FIG. 12 illustrates a self-service data model according to an embodiment.
As shown in FIG. 12, according to an embodiment, a self-service data model or scenario enables customers to load external or custom data into custom data sets using ETL or other data streamlines or processes provided by the system, which provides dimensional consistency. The customer may define one or more "real-time" data sets populated by the system; and combines the "real-time" dataset with the external dataset to create a combined dataset that can be queried. In such a scenario, customer responsibility typically includes manually refreshing their data sets; and enhances the security of the data set.
FIG. 13 illustrates a curated data model according to an embodiment.
As shown in fig. 13, according to an embodiment, a curated data model or scenario provides a centralized or managed analytics environment in which ETLs or other data pipelines or processes provided by the system publish customer data to immutable analytics application schemas; and the customer loads (onboard) external or custom data into its customer model using a custom ETL or other data pipeline or process. Customers can create a business database view that combines the systems managed tables and custom tables and query the combined data using their selected tools. In such a scenario, customer responsibility typically includes managing the use of custom ETLs or other data streamlines or processes to load and refresh data into their customer mode.
The above examples of curated and self-service data models or scenarios are provided by way of example. According to various embodiments, the system may support other types of data models or scenarios.
Automatic generation of BI data models
As noted above, there is increasing interest in developing software applications that take advantage of the use of data analysis, for example, in the context of an organizational Enterprise Resource Planning (ERP) or other enterprise computing environment; however, conventional methods of preparing BI data models have been less successful in dealing with the complex patterns used in modern enterprise computing environments.
For example, different enterprise customers may have specific requirements on how their data should be classified, aggregated, or transformed in order to provide key performance indicators, data analytics, or other types of business intelligence data. For example, a customer may modify a data source model associated with their data, e.g., by adding custom facts or dimension selections.

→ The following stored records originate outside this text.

/-- `XFORM`: not ready; a geometry error; stuck, on which plane; one of its three later errors, the region unspecified; or
the frame (R177, R206). -/
theorem xformBody_cases (s : State) :
    (s.status.ready = false ∧ xformBody s = .raised .notReady s) ∨
      (∃ c, s.status.ready = true ∧ geomCheck true s.geom = some c ∧
        xformBody s = .raised c { s with status := flagsXformStart s.status }) ∨
      (∃ f, s.status.ready = true ∧ geomCheck true s.geom = none ∧
        (srcRegionBacked s = false ∧ f = .unbackedSource ∨
          srcRegionBacked s = true ∧ dstRegionBacked s = false ∧ f = .unbackedDestination) ∧
        xformBody s = .stuck f) ∨
      (s.status.ready = true ∧ geomCheck true s.geom = none ∧ srcRegionBacked s = true ∧
        dstRegionBacked s = true ∧
        xformBody s = onRaise scrambleRegion (andThen (xformSteps { s with status := flagsXformStart s.status })
          fun u => .ok { u with status := flagsFrameDone u.status })) := by
  unfold xformBody
  cases hr : s.status.ready
  · exact .inl ⟨rfl, rfl⟩
  · right
    simp only [Bool.true_eq_false, if_false, true_and]
    generalize hk : (fun t => onRaise scrambleRegion
      (andThen (xformSteps t) fun u => CmdResult.ok { u with status := flagsFrameDone u.status })) = k
    rcases checkGeometry_cases true (needBacked srcRegionBacked .unbackedSource
        (needBacked dstRegionBacked .unbackedDestination k))
      { s with status := flagsXformStart s.status } with ⟨c, hc, h⟩ | ⟨hc, h⟩
    · exact .inl ⟨c, hc, h⟩
    · rcases needBacked_cases srcRegionBacked .unbackedSource (needBacked dstRegionBacked .unbackedDestination k)
        { s with status := flagsXformStart s.status } with ⟨hb, h'⟩ | ⟨hb, h'⟩
      · rcases needBacked_cases dstRegionBacked .unbackedDestination k
          { s with status := flagsXformStart s.status } with ⟨hd, h''⟩ | ⟨hd, h''⟩
        · exact .inr (.inr ⟨hc, hb, hd, h.trans (h'.trans (h''.trans (by rw [← hk])))⟩)
        · exact .inr (.inl ⟨_, hc, .inr ⟨hb, hd, rfl⟩, h.trans (h'.trans h'')⟩)
      · exact .inr (.inl ⟨_, hc, .inl ⟨hb, rfl⟩, h.trans h'⟩)

/-- What the average can change, whatever its end. -/
theorem averagePlane_frame (s : State) :
    reaches (fun t => ∃ sum avg status, t = { s with sum := sum, avg := avg, status := status }) (averagePlane s) := by
  rcases averagePlane_cases s with ⟨-, h⟩ | ⟨-, -, -, h⟩ | ⟨-, -, h⟩ <;> rw [h]
  · exact ⟨s.sum, s.avg, s.status, rfl⟩
  · exact ⟨_, s.avg, s.status, rfl⟩
  · exact ⟨_, _, _, rfl⟩

/-- What the exponent step can change, whatever its end. -/
theorem deriveExponent_frame (s : State) :
    reaches (fun t => ∃ exp status, t = { s with exp := exp, status := status }) (deriveExponent s) := by
  rcases deriveExponent_cases s with ⟨-, h⟩ | ⟨-, h⟩ <;> rw [h]
  · exact ⟨s.exp, _, rfl⟩
  · exact ⟨_, _, rfl⟩

/-- What the remap loop can change, whatever its end. -/
theorem remapPlane_frame (s : State) :
    reaches (fun t => t = s ∨ t = { s with dst := Plane.writeCells s.dst (cellBytes s) (remapWrites s) })
      (remapPlane s) := by
  rcases remapPlane_cases s with ⟨-, h⟩ | ⟨-, h⟩ <;> rw [h]
  · exact .inl rfl
  · exact .inr rfl

/-- A write of the remap goes to the destination address of a position of the region. -/
theorem mem_remapWrites {s : State} {c : Nat × Word} :
    c ∈ remapWrites s ↔
      ∃ p ∈ positions s.geom, remapCell s (srcCell s p) = .out c.2 ∧ c.1 = dstAddr s.geom p := by
  simp only [remapWrites, List.mem_filterMap, remapWrite]
  refine exists_congr fun p => and_congr_right fun _ => ?_
  cases h : remapCell s (srcCell s p) with
  | keep => simp
  | out v =>
    simp only [Option.some.injEq, Remapped.out.injEq, Prod.ext_iff]
    constructor
    · rintro ⟨h1, h2⟩; exact ⟨h2, h1.symm⟩
    · rintro ⟨h1, h2⟩; exact ⟨h2.symm, h1⟩

theorem mem_copyWrites {s : State} {c : Nat × Word} :
    c ∈ copyWrites s ↔ ∃ p ∈ positions s.geom, c = (dstAddr s.geom p, srcCell s p) := by
  simp only [copyWrites, List.mem_map]
  exact exists_congr fun p => and_congr_right fun _ => eq_comm

theorem copyWrites_nodup {s : State} (hw : regionWidth s.geom ≤ s.geom.dstStride.toNat) :
    ((copyWrites s).map Prod.fst).Nodup := by
  simp only [copyWrites, List.map_map]
  exact (nodup_positions s.geom).map_on fun p hp q hq h => dstAddr_injOn hw hp hq h

theorem remapWrites_nodup {s : State} (hw : regionWidth s.geom ≤ s.geom.dstStride.toNat) :
    ((remapWrites s).map Prod.fst).Nodup := by
  have hsub : ((remapWrites s).map Prod.fst).Sublist ((positions s.geom).map (dstAddr s.geom)) := by
    unfold remapWrites
    induction positions s.geom with
    | nil => exact List.Sublist.slnil
    | cons p l ih =>
      rw [List.filterMap_cons]
      cases h : remapWrite s p with
      | none => exact ih.cons _
      | some c =>
        have hc : c.1 = dstAddr s.geom p := by
          unfold remapWrite at h
          split at h
          · cases h
          · injection h with h; rw [← h]
        rw [List.map_cons, List.map_cons, hc]
        exact ih.cons_cons _
  exact hsub.nodup ((nodup_positions s.geom).map_on fun p hp q hq h => dstAddr_injOn hw hp hq h)

end Sys2Proof.Machine
end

According to various embodiments, to support different customer needs, the system may include a semantic layer that enables the use of custom semantic extensions to extend the semantic data model (semantic model) and provide custom content at the presentation layer. The semantic layer may include a physical layer mapped to a physical data model or data plane; a logical layer that operates as a mapping or change layer that can define computations; and a presentation layer that enables a user to access the data as content.
For example, according to embodiments, the semantic model extension process may introspecte customer data stored in, for example, a data warehouse instance, and evaluate metadata associated with the customer data to determine custom facts, custom dimensions, and/or other types of data source model extensions to extend or otherwise customize the semantic model according to the customer's requirements.
In some environments, customers may also use BI products or environments, such as, for example, oracle NetSuite, which typically provides ERP computing environments for large and medium-sized enterprises that support front-end and back-end processes, such as, for example, financial management, revenue management, fixed assets, order management, billing, and inventory management, which may have additional requirements and require further modification of the semantic model to enable, for example, customer NetSuite data to be used in their analytics environment.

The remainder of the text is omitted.